Sunday, October 12, 2008

The Theists Dance - or Pigeon-Logic

Some years ago, a researcher named B.F. Skinner set-up an experiment where Pigeon’s were kept in a cage and fed at random intervals of time by an automatic pellet dispenser.  The pigeons were observed for any odd behaviour associated with the feeding.  What the results were was that the pigeons developed a sort of dance that seems to have evolved from movements by the pigeon when a pellet was dropped from the dispenser.  The idea behind this is that the food would come and the pigeon would try to copy its previous movements at the time of the pellet dropped before in order to get another pellet to eat.  If the movement seemed to work again in the future, that movement would be incorporated in the repertoire.  If the movement seemed to fail to get a pellet, the pigeon would revise or remove said movement.  On top of that, movements were combined in the idea that some combination of movements would and wouldn’t get a pellet.  After a while, the pigeons in their cages began performing elaborate dances including twirls, head bobs, and footloose all based on previous trial runs. 

Now the thing to remember as the dance evolved was that the dance really didn’t have any effect on getting the pellet.  The pellet dispenser was set to dispense pellets using a random number generator from a computer.  In fact, one not even need to know that the computer existed to know that the dance didn’t have any effect.  One could simply observe the statistical data and show no correlation between the dance and the pellet drop, and I doubt the pigeon itself thought of creating a controlled experiment to test its dance. 

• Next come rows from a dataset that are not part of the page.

/-- R130 (with R131, R132, R133): the ALU's byte for ADD and for MUL, as integers modulo 256, and its failure for
every other tag. -/
def Obligations.AluResults : Prop :=
  ∀ a b : Byte,
    (∃ r, alu .add a b = .ok r ∧ r.toNat = (a.toNat + b.toNat) % 256) ∧
    (∃ r, alu .mul a b = .ok r ∧ r.toNat = (a.toNat * b.toNat) % 256) ∧
    (∀ k, alu (.other k) a b = .error ⟨.unsupportedOperation, .tag (.other k)⟩)

/-- R178: taking a fault, of any of the five kinds, writes `state` and the record and nothing else, and no cycle follows. -/
def Obligations.FaultEntryRule : Prop :=
  ∀ (s : State) (k : FaultKind) (v : FaultValue) (pc0 : Nat), ∃ t, s.takeFault ⟨k, v⟩ pc0 = t ∧
    t.state = .faulted ∧ t.fault = some ⟨k, v, pc0⟩ ∧
    t.x = s.x ∧ t.mem = s.mem ∧ t.out = s.out ∧ t.pc = s.pc ∧ ∀ u, step t ≠ .next u

/-- R52: a load of at most 256 bytes puts byte `i` at address `i`, changes no other cell, and no register, `pc`,
`state`, `fault` or `out`; a longer one raises ProgramTooLarge with the record (ProgramTooLarge, L, 0). -/
def Obligations.LoadRule : Prop :=
  ∀ (s : State) (bytes : List Byte), Memory.wf s.mem = true →
    (∀ _ : bytes.length ≤ 256,
      (∀ (a : Nat) (h : a < bytes.length), Memory.read a (s.load bytes).mem = bytes[a]) ∧
      (∀ a : Nat, bytes.length ≤ a → Memory.read a (s.load bytes).mem = Memory.read a s.mem) ∧
      (s.load bytes).state = s.state ∧ (s.load bytes).fault = s.fault) ∧
    (256 < bytes.length →
      (s.load bytes).state = .faulted ∧
      (s.load bytes).fault = some ⟨.programTooLarge, .int bytes.length, 0⟩) ∧
    (s.load bytes).x = s.x ∧ (s.load bytes).pc = s.pc ∧ (s.load bytes).out = s.out

/-! ### Reset -/

/-- R42 and R44, with R40, R41, R43, R45: after reset the engine is RUNNING and every cell is 0; `pc` is 0, there is no
fault record and no output, and the registers hold the open parameter, whatever it is. `State.reset` is such a reset. -/
def Obligations.ResetValues : Prop :=
  (∀ regReset : Vector Byte 8,
    (State.resetWith regReset).state = .running ∧
    (∀ a : Nat, Memory.read a (State.resetWith regReset).mem = 0) ∧
    (State.resetWith regReset).pc = 0 ∧ (State.resetWith regReset).fault = none ∧
    (State.resetWith regReset).out = [] ∧ (State.resetWith regReset).x = regReset) ∧
  ∃ regReset, State.reset = State.resetWith regReset

/-- The invariant holds after reset, for every value of REG_RESET, and so at `State.reset`; and a session that has just
been reset meets its own. -/
def Obligations.ResetMeetsInvariant : Prop :=
  (∀ regReset : Vector Byte 8,
    (State.resetWith regReset).Inv ∧ (Session.mk .afterReset (State.resetWith regReset)).Inv) ∧
  State.reset.Inv

/-- The invariant holds after the one load, fitting or not, for every program and every value of REG_RESET (R202, R53). -/
def Obligations.LaunchMeetsInvariant : Prop :=
  ∀ (regReset : Vector Byte 8) (bytes : List Byte), (State.launch regReset bytes).Inv

/-! ### What each instruction does -/

/-- LDI with a register that exists completes (R120, R24, R28): the register takes the immediate, `pc` moves by 3, and
every other register, every byte of memory, `state`, `fault` and `out` are unchanged. -/
def Obligations.LdiResult : Prop :=
  ∀ (a b : Byte) (s : State) (h : a.toNat < 8), ∃ t, exec (.ldi a b) s = .next t ∧
    t.x[a.toNat] = b ∧ (∀ (m : Nat) (hm : m < 8), m ≠ a.toNat → t.x[m] = s.x[m]) ∧
    t.pc = s.pc + 3 ∧ (∀ addr : Nat, Memory.read addr t.mem = Memory.read addr s.mem) ∧ t.mem = s.mem ∧
    t.state = s.state ∧ t.fault = s.fault ∧ t.out = s.out

/-- MUL with registers that exist completes (R135, R132, R28): `x[a]` takes the product of the old `x[a]` and `x[b]`
modulo 256, also where `a = b`; `pc` moves by 3, and every other register, every byte of memory, `state`, `fault` and
`out` are unchanged. -/
def Obligations.MulResult : Prop :=
  ∀ (a b : Byte) (s : State) (ha : a.toNat < 8) (hb : b.toNat < 8), ∃ t, exec (.mul a b) s = .next t ∧
    t.x[a.toNat].toNat = (s.x[a.toNat].toNat * s.x[b.toNat].toNat) % 256 ∧
    (∀ (m : Nat) (hm : m < 8), m ≠ a.toNat → t.x[m] = s.x[m]) ∧
    t.pc = s.pc + 3 ∧ (∀ addr : Nat, Memory.read addr t.mem = Memory.read addr s.mem) ∧ t.mem = s.mem ∧
    t.state = s.state ∧ t.fault = s.fault ∧ t.out = s.out

/-- PRN with a register that exists completes (R150, R151, R28): its value is appended to `out`, `pc` moves by 2, and
every register, every byte of memory, `state` and `fault` are unchanged. -/
def Obligations.PrnResult : Prop :=
  ∀ (a : Byte) (s : State) (h : a.toNat < 8), ∃ t, exec (.prn a) s = .next t ∧
    t.out = s.out ++ [s.x[a.toNat]] ∧
    t.pc = s.pc + 2 ∧ t.x = s.x ∧ (∀ addr : Nat, Memory.read addr t.mem = Memory.read addr s.mem) ∧ t.mem = s.mem ∧
    t.state = s.state ∧ t.fault = s.fault

/-- HLT completes in every state (R160): `state` becomes HALTED, and `pc`, every register, every byte of memory, `fault`
and `out` are unchanged. -/
def Obligations.HltResult : Prop :=
  ∀ s : State, ∃ t, exec .hlt s = .next t ∧ t.state = .halted ∧
    t.pc = s.pc ∧ t.x = s.x ∧ (∀ addr : Nat, Memory.read addr t.mem = Memory.read addr s.mem) ∧ t.mem = s.mem ∧
    t.fault = s.fault ∧ t.out = s.out

/-- R175: where LDI, MUL and PRN trap. A bad first index raises InvalidRegister with it, whatever the second operand
is; in MUL a bad second index raises it when the first is good. The fault is taken with the instruction's `pc`. -/
def Obligations.BadRegisterIndexFaults : Prop :=
  ∀ (a b : Byte) (s : State),
    (7 < a.toNat →
      exec (.ldi a b) s = .next (s.takeFault ⟨.invalidRegister, .int a.toNat⟩ s.pc) ∧
      exec (.mul a b) s = .next (s.takeFault ⟨.invalidRegister, .int a.toNat⟩ s.pc) ∧
      exec (.prn a) s = .next (s.takeFault ⟨.invalidRegister, .int a.toNat⟩ s.pc)) ∧
    (a.toNat ≤ 7 → 7 < b.toNat →
      exec (.mul a b) s = .next (s.takeFault ⟨.invalidRegister, .int b.toNat⟩ s.pc))
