-- ==== Sys2Proof/Laws/Step.lean ====
section
/-! SUPPORT. Fetching and stepping: everything each can answer. -/

namespace Sys2Proof.Machine

/-- The fetch answers `i` exactly when the bytes of `encode i` stand at `pc` and all of them are in memory. -/
theorem fetchInstr_ok_iff {s : State} {i : Instr} :
    s.fetchInstr = .ok i ↔
      s.pc + (encode i).length ≤ 256 ∧
        ∀ k (hk : k < (encode i).length), Memory.read (s.pc + k) s.mem = (encode i)[k] := by
  constructor
  · intro h
    have hr := encode_of_decodeWith h
    have hb : ∀ k (hk : k < (encode i).length),
        s.pc + k ≤ 255 ∧ (encode i)[k] = Memory.read (s.pc + k) s.mem := by
      intro k hk
      have := hr k hk
      rw [← Int.natCast_add] at this
      exact memRead_ok this
    have hp := encode_length_pos i
    refine ⟨?_, fun k hk => ((hb k hk).2).symm⟩
    have := (hb ((encode i).length - 1) (by omega)).1
    omega
  · rintro ⟨hl, hb⟩
    refine decodeWith_of_encode fun k hk => ?_
    rw [← Int.natCast_add, memRead_in (by omega), hb k hk]

/-- What a failed fetch says (R101 to R103): an illegal byte at a `pc` in memory, or the first address above 255 among
those the instruction needs. -/
theorem fetchInstr_error {s : State} {r : Raise} (h : s.fetchInstr = .error r) :
    (s.pc ≤ 255 ∧ lookup (Memory.read s.pc s.mem) = none ∧
      r = ⟨.invalidOpcode, .int (Memory.read s.pc s.mem).toNat⟩) ∨
    (∃ k, k ≤ 2 ∧ 256 ≤ s.pc + k ∧ (k = 0 ∨ s.pc + k = 256) ∧
      r = ⟨.outOfBoundsAccess, .int ((s.pc + k : Nat) : Int)⟩) := by
  have hrd : ∀ k : Nat, s.memRead ((s.pc : Int) + (k : Int)) = s.memRead ((s.pc + k : Nat) : Int) := by
    intro k; rw [Int.natCast_add]
  obtain h0 | ⟨op, h0, hn, he⟩ | ⟨op, hd, h0, -, -, h1⟩ | ⟨op, hd, a, h0, -, -, h1, h2⟩ := decodeWith_error h
  · rw [hrd] at h0
    obtain ⟨hb, rfl⟩ := memRead_error h0
    exact .inr ⟨0, by omega, hb, .inl rfl, rfl⟩
  · rw [hrd] at h0
    obtain ⟨hb, rfl⟩ := memRead_ok h0
    exact .inl ⟨hb, hn, he⟩
  · rw [hrd] at h0 h1
    obtain ⟨hb, rfl⟩ := memRead_ok h0
    obtain ⟨hc, rfl⟩ := memRead_error h1
    exact .inr ⟨1, by omega, hc, .inr (by omega), rfl⟩
  · rw [hrd] at h0 h1 h2
    obtain ⟨hb, rfl⟩ := memRead_ok h1
    obtain ⟨hc, rfl⟩ := memRead_error h2
    exact .inr ⟨2, by omega, hc, .inr (by omega), rfl⟩

/-- A step that answers a next state began RUNNING and either ran the instruction it fetched or took the fault of the
fetch. -/
theorem step_next {s t : State} (h : step s = .next t) :
    s.state = .running ∧
      ((∃ i, s.fetchInstr = .ok i ∧ exec i s = .next t) ∨
        (∃ r, s.fetchInstr = .error r ∧ t = s.takeFault r s.pc)) := by
  unfold step at h
  split at h
  · cases h
  · cases h
  · rename_i hs
    refine ⟨hs, ?_⟩
    split at h
    · rename_i i hi; exact .inl ⟨i, hi, h⟩
    · rename_i r hr; cases h; exact .inr ⟨r, hr, rfl⟩

/-- Every instruction ends in a next state: the one its handler reaches, or its fault taken. -/
theorem exec_is_next (i : Instr) (s : State) : ∃ t, exec i s = .next t := by
  cases i with
  | ldi a b => exact (conclude_cases _).elim (fun ⟨t, _, h⟩ => ⟨t, h⟩) fun ⟨r, _, h⟩ => ⟨_, h⟩
  | mul a b => exact (conclude_cases _).elim (fun ⟨t, _, h⟩ => ⟨t, h⟩) fun ⟨r, _, h⟩ => ⟨_, h⟩
  | prn a => exact (conclude_cases _).elim (fun ⟨t, _, h⟩ => ⟨t, h⟩) fun ⟨r, _, h⟩ => ⟨_, h⟩
  | hlt => exact ⟨_, rfl⟩

end Sys2Proof.Machine
end

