-- ==== Sys2Proof/Tests/Slice0.lean ====
section
/-! SUPPORT. Tests: expected results from spec/95_test_vectors.md and the words of 30_encoding.md, and for every
statement of Certificates/Slice0/Obligations.lean with hypotheses a witness that meets them. -/

namespace Sys2Proof.Tests

open Sys2Proof.Machine

/-- The start registers REG of 95_test_vectors.md. -/
def REG : Vector Byte 8 := #v[10, 20, 30, 40, 50, 60, 70, 80]

/-- A RUNNING core with registers REG, the bytes at `pc`, and memory zero elsewhere. -/
def at_ (pc : Nat) (bytes : List Byte) : State :=
  { State.resetWith REG with pc := pc, mem := Memory.writeBytes [] pc bytes }

/-- The next state of an outcome. -/
def next? : Host.Outcome State Fault Refusal → Option State
  | .next s => some s
  | .fault _ => none
  | .refused _ => none

/-- The state after one cycle from `at_`, seen through `f`. -/
def after {α : Type} (pc : Nat) (bytes : List Byte) (f : State → α) : Option α := (next? (step (at_ pc bytes))).map f

/-- `n` bytes to load. -/
def image (n : Nat) : List Byte := List.replicate n 1

theorem image_length (n : Nat) : (image n).length = n := List.length_replicate

/-! ### WellFormed: each check refuses an ill-formed term -/

theorem test_wf_ldi : Instr.wellFormed (.ldi 8 0) = false ∧ Instr.wellFormed (.ldi 7 255) = true := by decide
theorem test_wf_mul_a : Instr.wellFormed (.mul 8 0) = false := by decide
theorem test_wf_mul_b : Instr.wellFormed (.mul 0 8) = false ∧ Instr.wellFormed (.mul 7 7) = true := by decide
theorem test_wf_prn : Instr.wellFormed (.prn 255) = false ∧ Instr.wellFormed (.prn 7) = true := by decide

/-! ### Decoding: words written out bit by bit from Table R86 and Table R80 -/

theorem test_decode_ldi :
    decode [0b10000010, 0b00000011, 0b11111111] = .ok (.ldi 3 255, []) := by decide
theorem test_decode_mul :
    decode [0b10100010, 0b00000010, 0b00000011, 0b00000001] = .ok (.mul 2 3, [1]) := by decide
theorem test_decode_prn : decode [0b01000111, 0b00000101] = .ok (.prn 5, []) := by decide
theorem test_decode_hlt : decode [0b00000001, 0b01000111] = .ok (.hlt, [0x47]) := by decide
/-- Index 8 is not index 0 (R84). -/
theorem test_decode_keeps_index : decode [0x47, 8] = .ok (.prn 8, []) := by decide
/-- The neighbours of the four keys, 0x00 and 0xA0 (V-ILL). -/
theorem test_decode_illegal : ∀ op ∈ ([0x00, 0x02, 0x46, 0x48, 0x80, 0x81, 0x83, 0xA0, 0xA1, 0xA3, 0xFF] : List Byte),
    decode [op, 0, 1] = .error (.invalidOpcode op) := by decide
/-- An illegal byte has no operands to miss; a legal one does. -/
theorem test_decode_missing : decode [0xFF] = .error (.invalidOpcode 0xFF) ∧
    decode [] = .error (.missingByte 0) ∧ decode [0xA2] = .error (.missingByte 1) ∧
    decode [0x82, 0x09] = .error (.missingByte 2) := by decide
/-- The bits above `nbits` are 0. -/
theorem test_table_word_masks : decodeTableWord 8 0x080382 = some (.ldi 0 0) := by decide
theorem test_assembly : Instr.assembly (.ldi 0 8) = some "LDI R0, 8" ∧ Instr.assembly (.mul 1 8) = none := by decide

/-! ### Each instruction, and a step from reset -/

/-- V-LDI 3. -/
theorem test_ldi_top : after 253 [0x82, 0x07, 0xFF] (fun s => (s.x, s.pc, s.state)) =
    some (#v[10, 20, 30, 40, 50, 60, 70, 255], 256, .running) := by decide
/-- V-LDI 4. -/
theorem test_ldi_bad : after 0 [0x82, 0x08, 0x05] (fun s => (s.fault, s.x, s.pc)) =
    some (some ⟨.invalidRegister, .int 8, 0⟩, REG, 0) := by decide
/-- V-MUL 2: both reads see the old value. -/
theorem test_mul_square : after 0 [0xA2, 0x06, 0x06] (fun s => (s.x, s.pc)) =
    some (#v[10, 20, 30, 40, 50, 60, 36, 80], 3) := by decide
/-- V-MUL 6: the first operand is checked first. -/
theorem test_mul_both_bad : after 0 [0xA2, 0x09, 0xC8] (fun s => (s.fault, s.x)) =
    some (some ⟨.invalidRegister, .int 9, 0⟩, REG) := by decide
/-- V-PRN 2. -/
theorem test_prn_top : after 254 [0x47, 0x07] (fun s => (s.out, s.pc, s.state)) =
    some ([80], 256, .running) := by decide
/-- V-PRN 3. -/
theorem test_prn_bad : after 4 [0x47, 0x08] (fun s => (s.fault, s.out, s.pc)) =
    some (some ⟨.invalidRegister, .int 8, 4⟩, [], 4) := by decide
/-- V-HLT 2. -/
theorem test_hlt_top : after 255 [0x01] (fun s => (s.state, s.pc, s.fault)) = some (.halted, 255, none) := by decide
/-- V-HLT 3: no cycle follows. -/
theorem test_hlt_stops : (after 0 [0x01, 0x47, 0x00] fun s => (s.out, next? (step s))) = some ([], none) := by decide

/-- V-ILL: 0xA0 is no ADD; and at 255 an illegal byte is no out-of-range access. -/
theorem test_illegal : after 0 [0xA0, 0x00, 0x01] (fun s => s.fault) = some (some ⟨.invalidOpcode, .int 160, 0⟩) ∧
    after 255 [0xFF] (fun s => s.fault) = some (some ⟨.invalidOpcode, .int 255, 255⟩) := by decide
/-- V-TOP and V-PRIO 1. -/
theorem test_top : after 256 [] (fun s => s.fault) = some (some ⟨.outOfBoundsAccess, .int 256, 256⟩) ∧
    after 254 [0x82, 0x09] (fun s => s.fault) = some (some ⟨.outOfBoundsAccess, .int 256, 254⟩) ∧
    after 255 [0x47] (fun s => s.fault) = some (some ⟨.outOfBoundsAccess, .int 256, 255⟩) := by decide

/-- Every row of the table runs as the first instruction after reset. -/
theorem test_first_after_reset :
    ((next? (step (State.reset.withFetchWord 8 0x82))).map fun s => (s.pc, s.x[0])) = some (3, 0) ∧
    ((next? (step (State.reset.withFetchWord 8 0xA2))).map fun s => s.pc) = some 3 ∧
    ((next? (step (State.reset.withFetchWord 8 0x47))).map fun s => (s.pc, s.out.length)) = some (2, 1) ∧
    ((next? (step (State.reset.withFetchWord 8 0x01))).map fun s => s.state) = some .halted := by decide

/-- With nothing loaded the first cycle takes InvalidOpcode(0) at `pc` 0 (R54). -/
theorem test_reset_alone : (next? (step State.reset)).map (fun s => (s.state, s.fault)) =
    some (.faulted, some ⟨.invalidOpcode, .int 0, 0⟩) := by decide

/-! ### The named operations -/

/-- V-REG. -/
theorem test_register_write_wraps :
    (match (at_ 0 []).writeReg 7 40000 with | .ok s => some s.x[7] | .error _ => none) = some 64 := by decide
/-- V-MEM. -/
theorem test_memory_write_top :
    (match (at_ 0 []).memWrite 255 9 with | .ok s => s.mem | .error _ => []) = [(255, 9)] ∧
    (match (at_ 0 []).memRead 257 with | .ok _ => none | .error r => some r) =
      some ⟨.outOfBoundsAccess, .int 257⟩ := by decide
/-- Writing the value an unlisted cell reads as removes the entry; the list stays sorted. -/
theorem test_memory_canonical : Memory.write 3 0 [(3, 1), (5, 2)] = [(5, 2)] ∧
    Memory.write 4 7 [(3, 1), (5, 2)] = [(3, 1), (4, 7), (5, 2)] := by decide
/-- V-ALU, rows 200 200 and 255 2. -/
theorem test_alu : (match alu .add 200 200 with | .ok r => some r | .error _ => none) = some 144 ∧
    (match alu .mul 200 200 with | .ok r => some r | .error _ => none) = some 64 ∧
    (match alu .mul 255 2 with | .ok r => some r | .error _ => none) = some 254 := by decide
/-- V-LOAD 3 and 5. -/
theorem test_load : (State.launch REG [0x82, 0x00, 0x08, 0x47, 0x00, 0x01]).mem =
      [(0, 0x82), (2, 8), (3, 0x47), (5, 1)] ∧
    (State.launch REG (image 257)).fault = some ⟨.programTooLarge, .int 257, 0⟩ :=
  ⟨by decide, by rw [State.launch, load_too_large (by simp [image_length])]; simp [image_length]⟩
/-- The text form of `out = [0, 72, 255]` (V-PRN). -/
theorem test_render : renderOut [0, 72, 255] = "0\n72\n255\n" := by decide
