-- ==== Sys2Proof/Machine/Step.lean ====
section
/-! DEFINITION. One step: the model refuses a configuration that breaks R8, R65, R66 or R222; otherwise the sequencer runs. -/

namespace Sys2Proof.Machine

/-- One step of the machine. -/
def step (s : State) : Host.Outcome State Fault Refusal :=
  if s.par.wf then s.sequence else .refused .badConfiguration

/-- The step relation with the parameters as its argument (R80: "a model keeps both as parameters of the step relation, not as
state"): the field `par` of `s` is not read, and `step` is this at the parameters that the state carries (log 3). -/
def stepUnder (p : Params) (s : State) : Host.Outcome State Fault Refusal := step { s with par := p }

/-- `s` with a table word stored where `step` decodes its next word (log 11, log 12). -/
def State.withFetchWord (s : State) (nbits w : Nat) : State := placeTableWord s nbits w

end Sys2Proof.Machine
end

For me, and probably for many others, this behaviour pattern is reminiscent of the irrational cause and effects that theists claim to exist that are due to the deities they respectively believe in.  It’s probably more readily observed by the more primitive indigenous people who perform rain dances and blood sacrifices for a good harvest, but it can also be seen in the more ‘major’ religions which historically have had many of the same superstitious rituals as the rain dances and blood sacrifices. 

Prayer is used by theists to achieve something they desire.  When it ‘works’ they think their god caused it and believe similar prayers will work again.  When prayer doesn’t work, they think they’re not worthy of the answer.  So they either conform the prayer to ones that have worked or try a new one.  As an example, when people pray for a loved one to be cured of cancer they probably go through a series of slightly different prayers until one works, or rather this has already been done and priests will claim to have the developed prayer already necessary to have the desired outcome.  If it doesn’t work, oh well, someone must have been doing something wrong or god doesn’t think it should work this time.  If it does work, the people will think their prayers work, even though all research into the effects of prayer have shown no effect other than a few cases of placebo (sometimes having the opposite desired effect). 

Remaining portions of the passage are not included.